The records =
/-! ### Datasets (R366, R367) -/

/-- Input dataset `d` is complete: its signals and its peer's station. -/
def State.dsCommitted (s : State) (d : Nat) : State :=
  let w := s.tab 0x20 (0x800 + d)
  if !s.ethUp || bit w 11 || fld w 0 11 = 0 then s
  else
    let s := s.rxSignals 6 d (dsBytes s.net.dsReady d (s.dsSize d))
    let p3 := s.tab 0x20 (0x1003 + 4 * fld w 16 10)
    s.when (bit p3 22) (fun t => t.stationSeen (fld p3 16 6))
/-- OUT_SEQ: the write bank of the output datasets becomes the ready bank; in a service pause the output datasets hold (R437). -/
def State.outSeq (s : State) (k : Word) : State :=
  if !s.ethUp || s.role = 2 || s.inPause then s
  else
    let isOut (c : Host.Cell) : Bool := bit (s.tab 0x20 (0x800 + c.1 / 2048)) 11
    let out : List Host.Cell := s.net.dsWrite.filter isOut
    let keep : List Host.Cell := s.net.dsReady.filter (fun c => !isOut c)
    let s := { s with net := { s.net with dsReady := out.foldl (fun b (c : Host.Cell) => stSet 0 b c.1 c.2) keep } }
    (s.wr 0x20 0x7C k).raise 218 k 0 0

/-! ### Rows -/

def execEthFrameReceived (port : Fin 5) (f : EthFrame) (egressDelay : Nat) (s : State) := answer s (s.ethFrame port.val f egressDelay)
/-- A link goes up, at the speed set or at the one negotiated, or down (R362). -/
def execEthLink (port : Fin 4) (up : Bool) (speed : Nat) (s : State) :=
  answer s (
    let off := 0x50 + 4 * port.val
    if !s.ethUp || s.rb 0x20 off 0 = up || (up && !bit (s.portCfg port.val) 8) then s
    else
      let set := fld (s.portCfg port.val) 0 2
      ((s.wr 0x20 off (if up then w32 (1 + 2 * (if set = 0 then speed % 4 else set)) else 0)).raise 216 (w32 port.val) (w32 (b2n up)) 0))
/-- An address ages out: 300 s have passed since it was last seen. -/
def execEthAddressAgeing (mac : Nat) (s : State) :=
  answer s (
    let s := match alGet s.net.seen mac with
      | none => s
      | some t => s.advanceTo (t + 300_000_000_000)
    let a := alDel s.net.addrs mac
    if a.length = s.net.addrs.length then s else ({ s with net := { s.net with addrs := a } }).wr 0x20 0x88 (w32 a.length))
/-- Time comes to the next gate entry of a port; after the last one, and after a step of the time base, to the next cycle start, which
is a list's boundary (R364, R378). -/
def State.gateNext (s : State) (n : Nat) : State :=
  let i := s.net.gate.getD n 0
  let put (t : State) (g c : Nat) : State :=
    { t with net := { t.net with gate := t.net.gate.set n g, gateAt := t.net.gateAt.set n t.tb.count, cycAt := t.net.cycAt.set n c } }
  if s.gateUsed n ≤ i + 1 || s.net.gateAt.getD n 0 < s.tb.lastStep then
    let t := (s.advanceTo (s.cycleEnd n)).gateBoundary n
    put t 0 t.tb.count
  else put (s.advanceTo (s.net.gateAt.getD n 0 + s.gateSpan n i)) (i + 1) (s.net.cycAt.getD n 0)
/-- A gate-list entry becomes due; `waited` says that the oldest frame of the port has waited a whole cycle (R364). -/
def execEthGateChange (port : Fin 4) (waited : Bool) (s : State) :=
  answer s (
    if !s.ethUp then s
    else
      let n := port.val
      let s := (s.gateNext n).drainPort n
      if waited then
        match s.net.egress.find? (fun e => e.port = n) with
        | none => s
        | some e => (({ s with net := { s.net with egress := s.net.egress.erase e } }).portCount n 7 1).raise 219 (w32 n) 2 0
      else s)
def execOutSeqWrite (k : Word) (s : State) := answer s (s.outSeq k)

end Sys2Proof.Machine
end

To do = None of the records may be skipped; each is to be repeated exactly.

Answer box =
/-! ### Datasets (R366, R367) -/

/-- Input dataset `d` is complete: its signals and its peer's station. -/
def State.dsCommitted (s : State) (d : Nat) : State :=
  let w := s.tab 0x20 (0x800 + d)
  if !s.ethUp || bit w 11 || fld w 0 11 = 0 then s
  else
    let s := s.rxSignals 6 d (dsBytes s.net.dsReady d (s.dsSize d))
    let p3 := s.tab 0x20 (0x1003 + 4 * fld w 16 10)
    s.when (bit p3 22) (fun t => t.stationSeen (fld p3 16 6))
/-- OUT_SEQ: the write bank of the output datasets becomes the ready bank; in a service pause the output datasets hold (R437). -/
def State.outSeq (s : State) (k : Word) : State :=
  if !s.ethUp || s.role = 2 || s.inPause then s
  else
    let isOut (c : Host.Cell) : Bool := bit (s.tab 0x20 (0x800 + c.1 / 2048)) 11
    let out : List Host.Cell := s.net.dsWrite.filter isOut
    let keep : List Host.Cell := s.net.dsReady.filter (fun c => !isOut c)
    let s := { s with net := { s.net with dsReady := out.foldl (fun b (c : Host.Cell) => stSet 0 b c.1 c.2) keep } }
    (s.wr 0x20 0x7C k).raise 218 k 0 0

/-! ### Rows -/

def execEthFrameReceived (port : Fin 5) (f : EthFrame) (egressDelay : Nat) (s : State) := answer s (s.ethFrame port.val f egressDelay)
/-- A link goes up, at the speed set or at the one negotiated, or down (R362). -/
def execEthLink (port : Fin 4) (up : Bool) (speed : Nat) (s : State) :=
  answer s (
    let off := 0x50 + 4 * port.val
    if !s.ethUp || s.rb 0x20 off 0 = up || (up && !bit (s.portCfg port.val) 8) then s
    else
      let set := fld (s.portCfg port.val) 0 2
      ((s.wr 0x20 off (if up then w32 (1 + 2 * (if set = 0 then speed % 4 else set)) else 0)).raise 216 (w32 port.val) (w32 (b2n up)) 0))
/-- An address ages out: 300 s have passed since it was last seen. -/
def execEthAddressAgeing (mac : Nat) (s : State) :=
  answer s (
    let s := match alGet s.net.seen mac with
      | none => s
      | some t => s.advanceTo (t + 300_000_000_000)
    let a := alDel s.net.addrs mac
    if a.length = s.net.addrs.length then s else ({ s with net := { s.net with addrs := a } }).wr 0x20 0x88 (w32 a.length))
/-- Time comes to the next gate entry of a port; after the last one, and after a step of the time base, to the next cycle start, which
is a list's boundary (R364, R378). -/
def State.gateNext (s : State) (n : Nat) : State :=
  let i := s.net.gate.getD n 0
  let put (t : State) (g c : Nat) : State :=
    { t with net := { t.net with gate := t.net.gate.set n g, gateAt := t.net.gateAt.set n t.tb.count, cycAt := t.net.cycAt.set n c } }
  if s.gateUsed n ≤ i + 1 || s.net.gateAt.getD n 0 < s.tb.lastStep then
    let t := (s.advanceTo (s.cycleEnd n)).gateBoundary n
    put t 0 t.tb.count
  else put (s.advanceTo (s.net.gateAt.getD n 0 + s.gateSpan n i)) (i + 1) (s.net.cycAt.getD n 0)
/-- A gate-list entry becomes due; `waited` says that the oldest frame of the port has waited a whole cycle (R364). -/
def execEthGateChange (port : Fin 4) (waited : Bool) (s : State) :=
  answer s (
    if !s.ethUp then s
    else
      let n := port.val
      let s := (s.gateNext n).drainPort n
      if waited then
        match s.net.egress.find? (fun e => e.port = n) with
        | none => s
        | some e => (({ s with net := { s.net with egress := s.net.egress.erase e } }).portCount n 7 1).raise 219 (w32 n) 2 0
      else s)
def execOutSeqWrite (k : Word) (s : State) := answer s (s.outSeq k)

end Sys2Proof.Machine
end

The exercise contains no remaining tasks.